Automatic Language Selection up to XP

edited May 5 in Programming
Good Evening,

I hope this topic hasn’t already been covered in another thread; if it was, I'm sorry.

While testing a Win32 program that runs on old Windows versions, I noticed that, despite the Windows UI language being the same, the program used different language strings (loaded with the LoadString() function) on different Windows versions. As it was my own program, I decided to investigate, because the behaviour I observed is not consistent with what the resources I could find suggest.

How languages work in (old) Windows

Just to get us on the same page, let me quickly explain how Windows conceptualises languages.

In Win32, a language identifier consists of two fields – (primary) language ID and sublanguage ID. The (primary) language ID is used for the language in general, e.g., English, German, French… The secondary language is a regional variation, e.g. English (U.K.), German (Switzerland), French (Canada). These fields are composed such that the primary ID is the low byte and the sublang ID is the high byte. Therefore, Language English (0x09) and Sublang English (U.S.) (0x04) make 16-bit language ID 0x0409.

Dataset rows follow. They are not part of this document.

-- ==== Sys2Proof/Machine/SliceOps.lean ====
section
/-! DEFINITION. Operations on the shared buffer as a whole: maintenance walks, scratch ways and grants, way disable, and
the regulators' windows (R212 to R221, R223 to R230). -/
namespace Sys2Proof.Machine

/-! Maintenance (R216). -/

/-- Whether a line with a tag is in a walk's scope. -/
def Walk.covers (w : Walk) (line pasid key : Nat) : Bool :=
  (decide (w.op ≠ 4) || decide (key = w.key)) &&
  match w.scope with
  | 0 => true
  | 1 => decide (w.base ≤ line ∧ line < w.base + w.len) &&
         (decide (rangeOf (lineAddr line) ≠ .host) || decide (pasid = w.pasid))
  | _ => decide (key = w.key)

/-- Lines of a slice in its sets, victim cache and side buffer. -/
def BSlice.lines (x : BSlice) : List CLine :=
  x.sets.flatMap (fun e => e.2.ways.map (·.2)) ++ x.victim.map (·.ln) ++ x.side.map (·.ln)

/-- One line treated: the state, and whether its writeback waits for a translation. -/
def treatLine (s : State) (sl op : Nat) (ln : CLine) : State × Bool :=
  let gone (s : State) : State := s.setSlice sl ((s.slice sl).remove ln.line ln.pasid)
  if op = 1 || op = 4 then (gone s, false)
  else if !ln.dirty then (if op = 3 then gone s else s, false)
  else
    match writeBack s [] ln with
    | (s, .ok _ _ _) =>
      (if op = 3 then gone s else s.setSlice sl ((s.slice sl).update { ln with dirty := false }), false)
    | (s, .wait) => (s, true)
    | (s, .err _) => (s, false)

/-- A walk of one slice: lines that stand in it are treated, fills in progress are marked. -/
def walkSlice (s : State) (w : Walk) (sl : Nat) : State × List (Nat × Nat × Nat) :=
  let x := s.slice sl
  let mark (m : Miss) : Miss := if w.covers m.line m.acc.pasid m.acc.key then { m with treat := m.treat ++ [w.op] } else m
  let s := s.setSlice sl { x with miss := x.miss.map mark
                                  out := x.out.filter fun ln => decide (w.op ≠ 4) || !w.covers ln.line ln.pasid ln.key }
  (x.lines.filter fun ln => w.covers ln.line ln.pasid ln.key).foldl
    (fun (r : State × List (Nat × Nat × Nat)) ln =>
      let (s, wt) := treatLine r.1 sl w.op ln
      (s, if wt then r.2 ++ [(sl, ln.line, ln.pasid)] else r.2)) (s, [])

/-- A walk of several slices; the answer lists the lines that wait. -/
def walkSlices (s : State) (w : Walk) (sls : List Nat) : State × List (Nat × Nat × Nat) :=
  sls.foldl (fun r sl => let (s, l) := walkSlice r.1 w sl; (s, r.2 ++ l)) (s, [])

/-- Lines that waited are treated again. -/
def walkLeft (s : State) (op : Nat) (left : List (Nat × Nat × Nat)) : State × List (Nat × Nat × Nat) :=
  left.foldl (fun r e =>
    let treat (ln : CLine) : State × List (Nat × Nat × Nat) :=
      let (s, wt) := treatLine r.1 e.1 op ln
      (s, if wt then r.2 ++ [e] else r.2)
    match (r.1.slice e.1).find e.2.1 e.2.2 with
    | .way _ ln => treat ln
    | .victim ln => treat ln
    | .side ln => treat ln
    | .absent => r) (s, [])

/-- R216, Table 8-4: the scopes each operation allows. -/
def maintAllowed (op scope : Nat) : Bool :=
  decide (1 ≤ op ∧ op ≤ 4) && decide (scope ≤ 2) && !((op = 1 || op = 4) && scope = 1)

/-- R216, Table 8-13: a start. A reserved operation or scope sets err; a start while busy is ignored. -/
def maintStart (s : State) : State :=
  if rb s fSbfMaint_busy then s
  else
    let op := rf s fSbfMaint_op
    let scope := rf s fSbfMaint_scope
    if !maintAllowed op scope then clrB (setB s fSbfMaint_err) fSbfMaint_go
    else
      let sls := if rb s fSbfMaint_all then allSlices else [rf s fSbfMaint_slice]
      let w : Walk := { op := op, scope := scope, key := rf s fSbfMaint_key, base := rf s fSbfMainta_base
                        len := rf s fSbfMaintl_len, pasid := rf s fSbfMaintl_pasid }
      let (s, left) := walkSlices (setB s fSbfMaint_busy) w sls
      { s.emit [.maintDone] with walk := some ({ w with left := left }, sls) }

/-- The walk ends once nothing of it waits: busy clears; INVALIDATE of every line marks the ways invalidated and the tags
valid. None: lines still wait. -/
def maintFinish (s : State) : State × Bool :=
  match s.walk with
  | none => (clrB (clrB s fSbfMaint_busy) fSbfMaint_go, true)
  | some (w, sls) =>
    let (s, left) := walkLeft s w.op w.left
    if !left.isEmpty then ({ s with walk := some ({ w with left := left }, sls) }, false)
    else
      let s := clrB (clrB { s with walk := none } fSbfMaint_busy) fSbfMaint_go
      (if w.op = 1 ∧ w.scope = 0 then
         sls.foldl (fun s sl =>
           setB (wf s (fSbfWaystat_inv sl) (Nat.lor (rf s (fSbfWaystat_inv sl)) (rf s (fSbfWaydis_mask sl)))) (fSbfCtl_clean sl)) s
       else s, true)

/-- CLEAN_INV or FLUSH of a host-window range of a PASID (R258, R259), or of every line when the length is 0. -/
def hostWalk (op a n pasid : Nat) : Walk :=
  if n = 0 then { op := op, scope := 0 }
  else { op := op, scope := 1, base := a / 256, len := (a + n + 255) / 256 - a / 256, pasid := pasid }

/-! Scratch (R212 to R215). -/

/-- Bytes of a range of device memory become zero and clean. -/
def clearRange (s : State) (lo n : Nat) : State :=
  { s with mem := s.mem.filter fun e => !(decide (lo ≤ e.1) && decide (e.1 < lo + n))
           psn := s.psn.filter fun e => !(decide (lo / 32 ≤ e.1) && decide (e.1 < (lo + n) / 32)) }

/-- The w highest-numbered enabled ways of a slice, those of the groups that stay first (R212, R214). -/
def lockWays (s : State) (sl w : Nat) : List Nat :=
  let old := (s.slice sl).locked.take w
  old ++ ((cacheWays s sl).reverse.take (w - (s.slice sl).locked.length))

/-- R212: whether a write of w is refused. -/
def scrRefused (s : State) (w : Nat) : Bool :=
  decide (12 < w) || (w == 0 && rb s fBseBoot_cmd) ||
    allSlices.any fun sl => decide ((cacheWays s sl).length + (s.slice sl).locked.length < w + 4)

/-- R214: every line of a way leaves; dirty ones are written back. -/
def emptyWay (s : State) (sl w : Nat) : State :=
  (s.slice sl).sets.foldl (fun s e =>
    match tfind e.2.ways w with
    | none => s
    | some ln => sendOut s sl ln) s

/-- R212, R214: a write of SBF_SCR.ways. Groups that enter are written with zeros, groups that leave lose their contents. -/
def setScratchWays (s : State) (w : Nat) : State :=
  let old := rf s fSbfScr_ways
  if scrRefused s w then setB s fSbfScr_err
  else
    let s := allSlices.foldl (fun s sl =>
      let ways := lockWays s sl w
      let s := (ways.drop old).foldl (fun s x => emptyWay s sl x) s
      s.setSlice sl { s.slice sl with locked := ways }) s
    let lo := min old w
    let s := clearRange s (scrBase + lo * 0x2000000) ((max old w - lo) * 0x2000000)
    { (setB (wf s fSbfScr_ways w) fSbfScr_busy).emit [.scratchChangeDone] with scrOld := old }

/-- SBF_SCRGRANT and SEC_FTGRANT owners (Tables 8-15 and 11-13). -/
def ownerStored (v : Nat) : Nat := if v ≤ 16 then v else 31

/-- R215: a change of a block's owner writes the block with zeros before requests to it are served. -/
def setGrant (s : State) (b v : Nat) : State :=
  if rf s (fSbfScrgrant_owner b) = ownerStored v then s
  else
    let s := clearRange (wf s (fSbfScrgrant_owner b) (ownerStored v)) (scrBase + b * 0x400000) 0x400000
    (setB s (fSbfScrgrant_zeroing b)).emit [.scratchZeroingDone b]

/-- A block of scratch zeroed as for a change of owner (R301, R303). -/
def zeroBlock (s : State) (b : Nat) : State :=
  (setB (clearRange s (scrBase + b * 0x400000) 0x400000) (fSbfScrgrant_zeroing b)).emit [.scratchZeroingDone b]

/-- Scratch blocks of a partition. -/
def blocksOf (s : State) (p : Nat) : List Nat :=
  (List.range 96).filter fun b => decide (rf s (fSbfScrgrant_owner b) = p)

/-- CLEAN_INV over a far-tier block of 1 GiB. -/
def grantWalk (b : Nat) : Walk := { op := 3, scope := 1, base := (farBase + b * 2 ^ 30) / 256, len := 2 ^ 22 }

/-- Table 11-13: a change of a far-tier block's owner runs CLEAN_INV over the block before the new owner takes effect. -/
def setFarGrant (s : State) (b v : Nat) : State :=
  if rf s (fSecFtgrant_owner b) = ownerStored v && !rb s (fSecFtgrant_busy b) then s
  else
    let s := setB s (fSecFtgrant_busy b)
    { (walkSlices s (grantWalk b) allSlices).1.emit [.farGrantChangeDone b] with ftPend := tset s.ftPend b (ownerStored v) }

/-- R276: DEVTIME steps forward; the window in progress ends at the step. -/
def stepTime (s : State) (t : Nat) : State :=
  if t ≤ s.devtime.toNat then s
  else
    let s := { s with devtime := BitVec.ofNat 64 t }
    windowEnd { s with qos := { s.qos with fin := t } }

end Sys2Proof.Machine
end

There are three neutral languages before Vista. Visual Studio 2003 calls them
  • “Neutral” (LANG_NEUTRAL, SUBLANG_NEUTRAL),
  • “Neutral (Default)” aka “Process Default Language” (LANG_NEUTRAL, SUBLANG_DEFAULT), and
  • “Neutral (Sys. Default)” (LANG_NEUTRAL, SUBLANG_SYS_DEFAULT).
We also need to distinguish between three Windows language settings: UI language (which the OS actually displays in), system language (the language for the entire system) and user language (the current user’s language). System and user language are also referred to as locales, and I understand that a locale is not exactly the same thing as a language, but for our purposes, I think we can conceive of them as language selections. Also, I understand Windows Server 2003 and later introduced Multilingual User Interfaces, and Vista introduced new API functions to query language information, but my investigation was only concerned with Windows up to XP 32 bit.
On Windows 9x and Windows NT up to and including NT 3.51, the system language is immutable and always the same as the UI language. NT 4.0 introduced the ability to change the system language, disconnecting it from the UI language. XP renamed the system language to the “Language for non-Unicode programs”, which is what the setting is called to this day.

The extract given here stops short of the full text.